Als Erzähler führen Walter A. Schwarz und Heiner Schmidt durch die Handlung; die Rolle von Diederich Heßling spricht Heinz Drache, der allen durch die "Edgar-Wallace-Filme" bekannt ist, großartig. Auch die weiteren über 50 Sprecher (u.a. Walter Jokisch, Gisela Zoch, Gerd Baltus, Ernst Fritz Fürbringer, Horst-Michael Neutze, Karl Lieffen, Hans Caninenberg, Matthias Ponnier und Irmgard Först) sind hervorragend.
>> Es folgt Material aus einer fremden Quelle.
-- ==== Sys2Proof/Machine/Lark.lean ====
section
/-!
DEFINITION. Machine/Lark.lean: dual commit (R398 to R404): items, proposal, confirmation, timeout, values in force, seal, and
the clearing of an engine that changes world (R377).
-/
namespace Sys2Proof.Machine

/-! ## WLD_ENG -/

/-- WLD_ENGk as read: bit i is engine 32k + i, 1 for the Host-service world. -/
def State.wldWord (s : State) (k : Nat) : Word :=
  BitVec.ofNat 32 (sumNat ((List.range 32).map fun i =>
    if h : 32 * k + i < 100 then worldBit (s.world ⟨32 * k + i, h⟩) * 2 ^ i else 0))

/-- The world that value words of item 0x0001 give engine e. -/
def mapWorld (val : Vector Word 4) (e : EngineId) : World :=
  if bitOf (val[e.val / 32]'(by omega)) (e.val % 32) then .H else .T

/-! ## Items (Table 13-7) -/

/-- Whether a DMA channel runs, is paused or is stopped with a context that names an engine (R376). -/
def State.dmaNames (s : State) (e : EngineId) : Bool :=
  (List.finRange 56).any fun c => s.dma[c].st ≠ .idle && s.ctxEngine (chanDie c) s.dma[c].context = e

/-- A new world map is valid (R376). -/
def State.worldsValid (s : State) (val : Vector Word 4) : Bool :=
  bitOf val[3] 0 && fld val[3] 31 4 == 0 &&
    (List.finRange 100).all fun e => mapWorld val e = s.world e || ((s.eng e).mode = 0 && !(s.dmaNames e))

/-- Whether a staged item and value may be proposed and committed (Table 13-7). -/
def State.larkValid (s : State) (x : Side) : Bool :=
  let i := x.item.toNat
  let v := x.val
  if i = 1 then s.worldsValid v
  else if within i 0x100 0x11F then
    v[1] = 0 && v[2] = 0 && v[3] = 0 && fld v[0] 21 15 == 0 &&
      (!(bitOf v[0] 31) || (decide (16 ≤ fld v[0] 26 22) && decide (fld v[0] 14 0 * 65536 % 2 ^ fld v[0] 26 22 = 0)))
  else if within i 0x200 0x201 then
    v[2] = 0 && v[3] = 0 && fld v[0] 3 0 == 0 && fld v[1] 31 9 == 0 && decide (v[1].toNat ≤ 256) &&
      (!(bitOf v[0] 31) || (fld v[0] 30 18 == 0 && decide (fld v[0] 17 4 * 16 + 16 * v[1].toNat ≤ 0x40000)))
  else if i = 0x300 then true
  else if i = 0x400 then
    let o := s.obj (fld v[0] 11 0)
    v[2] = 0 && v[3] = 0 && fld v[0] 31 12 == 0 && fld v[1] 29 10 == 0 &&
      !(o.valid && bitOf v[1] 31 && decide (fld v[1] 9 0 ≤ o.epoch.toNat))
  else if i = 0x500 then
    let k := fld v[0] 4 0
    let e := fld v[0] 14 8
    v[1] = 0 && v[2] = 0 && v[3] = 0 && fld v[0] 7 5 == 0 && fld v[0] 31 16 == 0 && decide (e < 100) &&
      (if bitOf v[0] 15 then (s.decHolder k).any (fun h => h.val == e) else (s.claimOf (decNewt k) (decReg k)).isNone)
  else if i = 0x600 then fld v[3] 31 4 == 0
  else false

/-- Apply an item's value (R402). An engine whose world changes begins its clearing (R377). -/
def State.larkApply (s : State) (x : Side) : State :=
  let i := x.item.toNat
  let v := x.val
  if i = 1 then
    s.mapEng fun e g => if mapWorld v e = g.world then g else { g with world := mapWorld v e, clearing := 2048 }
  else if within i 0x100 0x11F then s.n0Put (0x7680 + 4 * (i - 0x100)) v[0]
  else if within i 0x200 0x201 then
    (s.n0Put (0x7660 + 8 * (i - 0x200)) v[0]).n0Put (0x7664 + 8 * (i - 0x200)) v[1]
  else if i = 0x300 then
    { s with sealKey := BitVec.ofNat 128 (sumNat ((List.finRange 4).map fun j => v[j].toNat * 2 ^ (32 * j.val))) }
  else if i = 0x400 then
    let o : Obj := Obj.mk (bitOf v[1] 31) (if bitOf v[1] 30 then .H else .T) (BitVec.ofNat 10 (fld v[1] 9 0))
    { s with objects := smPut objDefault s.objects (fld v[0] 11 0) o }
  else if i = 0x500 then
    let k := fld v[0] 4 0
    let e : EngineId := ⟨fld v[0] 14 8 % 100, by omega⟩
    s.setDec k (if bitOf v[0] 15 then none else some { holder := .engine e, world := s.world e })
  else if i = 0x600 then forAll (List.finRange 4) s fun j t => t.n0Put (0x7650 + 4 * j.val) v[j]
  else s

/-! ## The protocol (R401) -/

/-- The side of an access: T for TS, H for HS and for the host with ROOT (R399). -/
def sideOf (a : Access) : World := if a.host then .H else a.world
def State.side (s : State) (w : World) : Side := match w with | .T => s.lark.sideT | .H => s.lark.sideH
def State.setSide (s : State) (w : World) (x : Side) : State :=
  match w with
  | .T => { s with lark := { s.lark with sideT := x } }
  | .H => { s with lark := { s.lark with sideH := x } }

/-- The digest of the proposal (R400). -/
def State.larkDigest (s : State) : Word :=
  let p := s.lark.prop
  crc32c (leBytes 4 p.item.toNat ++ leBytes 4 s.lark.seq.toNat ++
    (List.finRange 4).flatMap fun j => leBytes 4 p.val[j].toNat)

/-- The alarm (R403): ALARM, interrupt line 6 on every engine, host vector 0. -/
def State.larkAlarm (s : State) : State :=
  ({ s with lark := { s.lark with alarm := true } }.lineAll 6).msi 0

/-- Discard the proposal with a result. -/
def State.larkClear (s : State) (r : LarkLast) : State :=
  { s with lark := { s.lark with proposed := false, last := r, confirmed := none } }

/-- Accesses of the chain and of the host whose token check has passed and that have not been made. -/
def State.checkedUses (s : State) : List BeatUse :=
  ((List.finRange 4).flatMap fun p => s.ports[p].vc1.map fun x => .chain p x.2.1 x.2.2) ++
    s.beats.filterMap fun b => match b.use with
      | .chain p k w => some (.chain p k w)
      | .host i x w n v u r => some (.host i x w n v u r)
      | _ => none
/-- A write of the chain or of the host that was checked before the last commit is held at its target (R179, R257, R295). -/
def State.heldOld (s : State) : Bool :=
  let old : Option Waiter → Bool
    | some (.outer n) => decide (n < s.lark.gen)
    | _ => false
  (s.engines.any fun g => g.iqHeld.any (fun h => old h.who) || g.ilHeld.any fun h => old h.2) ||
    s.fox.any fun x => x.waiting.any fun h => old h.2.2
/-- One of the chain or of the host is held at its target at all. -/
def State.heldOuter (s : State) : Bool :=
  let outer : Option Waiter → Bool
    | some (.outer _) => true
    | _ => false
  (s.engines.any fun g => g.iqHeld.any (fun h => outer h.who) || g.ilHeld.any fun h => outer h.2) ||
    s.fox.any fun x => x.waiting.any fun h => outer h.2.2
/-- An item whose commit waits for the accesses that were checked before it: an epoch or a key (R392, R402). -/
def larkAwaits (item : Word) : Bool := item = 0x300 || item = 0x400
/-- A committed value is in force: the proposal ends and LAST reads committed, at once or when the accesses checked before it have
completed; until then STATE stays as it is (R401, R402). -/
def State.larkCommit (s : State) (x : Side) : State :=
  if larkAwaits x.item && (!s.checkedUses.isEmpty || s.heldOuter) then
    let t := s.larkApply x
    { t with lark := { t.lark with old := some s.checkedUses, gen := t.lark.gen + 1, confirmed := none } }
  else
    let t := (s.larkApply x).larkClear .committed
    { t with lark := { t.lark with old := none } }

/-- A PROPOSE (R401). -/
def State.larkPropose (s : State) (p : World) : State :=
  let l := s.lark
  let x := s.side p
  if l.proposed || l.old.isSome then { s with lark := { l with last := .busy } }
  else if !(s.larkValid x) then { s with lark := { l with last := .refused } }
  else if l.opened then s.larkCommit x
  else { s with lark := { l with prop := x, seq := l.seq + 1, side := p, proposed := true, since := s.fc } }

/-- A CONFIRM with digest d (R401). -/
def State.larkConfirm (s : State) (c : World) (d : Word) : State :=
  let l := s.lark
  if !l.proposed || l.confirmed.isSome || l.old.isSome then s
  else if c = l.side then { s with lark := { l with last := .sameSide } }
  else if d ≠ s.larkDigest then (s.larkClear .mismatch).larkAlarm
  else if !(s.larkValid l.prop) then s.larkClear .refused
  else { s with lark := { l with confirmed := some (s.fc + 16) } }

/-- A confirmed value comes into force, or the accesses checked under the old one have completed (R392, R402). -/
def State.larkForce (s : State) : State :=
  match s.lark.old with
  | some l =>
    if l.any (s.checkedUses.contains ·) || s.heldOld then s
    else
      let t := s.larkClear .committed
      { t with lark := { t.lark with old := none } }
  | none => if s.lark.proposed && s.lark.confirmed.isSome then s.larkCommit s.lark.prop else s

/-- The timer of a proposal expires, 2^24 fc after it started (R401). -/
def State.larkTimeout (s : State) : State :=
  if s.lark.proposed && s.lark.confirmed.isNone && s.lark.old.isNone && decide (s.lark.since + 2 ^ 24 ≤ s.fc) then
    (s.larkClear .timeout).larkAlarm
  else s

/-- The seal, by HS or by the host with ROOT (R404). -/
def State.larkSeal (s : State) (a : Access) (v : Word) : State :=
  if bitOf v 0 && (a.root || a.world = .H) then { s with lark := { s.lark with opened := false } } else s

def larkLastCode : LarkLast → Nat
  | .none => 0 | .committed => 1 | .mismatch => 2 | .timeout => 3 | .refused => 4 | .busy => 5 | .sameSide => 6

/-- LARK_STAT as read. -/
def larkStat (l : Lark) : Word :=
  at32 30 (b2n l.proposed) ||| at32 29 (b2n l.opened) ||| at32 28 (worldBit l.side) ||| at32 27 (b2n l.alarm) |||
    at32 24 (larkLastCode l.last) ||| at32 0 l.seq.toNat

/-! ## Clearing of an engine (R377) -/

/-- State that POR_N and a world change clear: every register, port, LC, RA and launch register, PC and flags (R41, R377, R415),
and the engine has not run (R419). -/
def Engine.clearState (g : Engine) : Engine :=
  { g with gr := .replicate 32 0, vr := .replicate 16 0, pr := .replicate 8 0, units := .replicate 16 {}, lc := 0, ra := 0,
           launch := 0, inflight := [], owed := [], fabQ := [], sbuf := [], waitTo := none, launchWait := false, repLeft := none,
           bubbles := 0, haz := {}, seqBusy := 0, holdDue := 0, arrived := [], came := [], vrOld := [], vrDirect := 0, iw := [],
           returning := none, portB := [], yields := [], ifill := none, tables := [], entryFrame := none, vtrig := false,
           walked := none, fetchErr := none, pc := 0, astat := 0, repResume := 0, fetched := 0, activeB := false,
           everRun := false, capErr := none, hazSaved := [], hazExempt := false }

/-- The end of the clearing of an engine whose world has changed (R377). -/
def State.worldClear (s : State) (e : EngineId) : State :=
  if (s.eng e).clearing = 0 then s
  else
    let s := s.dropEngine e
    let s := { s with mem := smClear s.mem (0x10000000 + e.val * 0x40000) (0x10000000 + (e.val + 1) * 0x40000) }
    let s := s.modEng e fun g =>
      let h := g.clearState
      let h := { h with imem := [], romA := false, clearing := 0, ilBuf := none }
      let h := (((h.ioPut 0x880 0).ioPut 0x884 0).ioPut 0x88C 0).ioPut 0x81C (h.ioGet 0x81C &&& 0x70#32)
      { h with io := smClear h.io 0xA00 0xB00 }
    let s := s.n0Mod (0x7650 + 4 * (e.val / 32)) (setBit · (e.val % 32) false)
    forAll (List.finRange 8) s fun d t =>
      forAll (List.range 64) t fun n u =>
        if fld (u.dGet d (0x7800 + 8 * n)) 6 0 == e.val then u.dMod d (0x7800 + 8 * n) (setBit · 31 false) else u

end Sys2Proof.Machine
end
Die Figuren - allen voran Diederich Heßling - werden so lebendig, daß man glaubt seine Lehrer und Vorgesetzen - und manchmal, leider, auch seine Freunde und sich selbst - zu erkennen. Dadurch wird deutlich, daß der Roman von Heinrich Mann immer noch zeitgemäß und keineswegs "verstaubt" ist.
Dem Hör Verlag kann man zu dieser Produktion gratulieren. Das Preis-Leistungs-Verhältnis stimmt und die CD-Version ist nicht mehr teuerer als die auf Kassette.
Es wäre wünschenswert, wenn der Hör Verlag weitere ältere Hörspiele aus dem Fundus der Rundfunkanstalten veröffentlichen würde - aber bitte als CD. Ich denke dabei z.B. an "Des Teufels General".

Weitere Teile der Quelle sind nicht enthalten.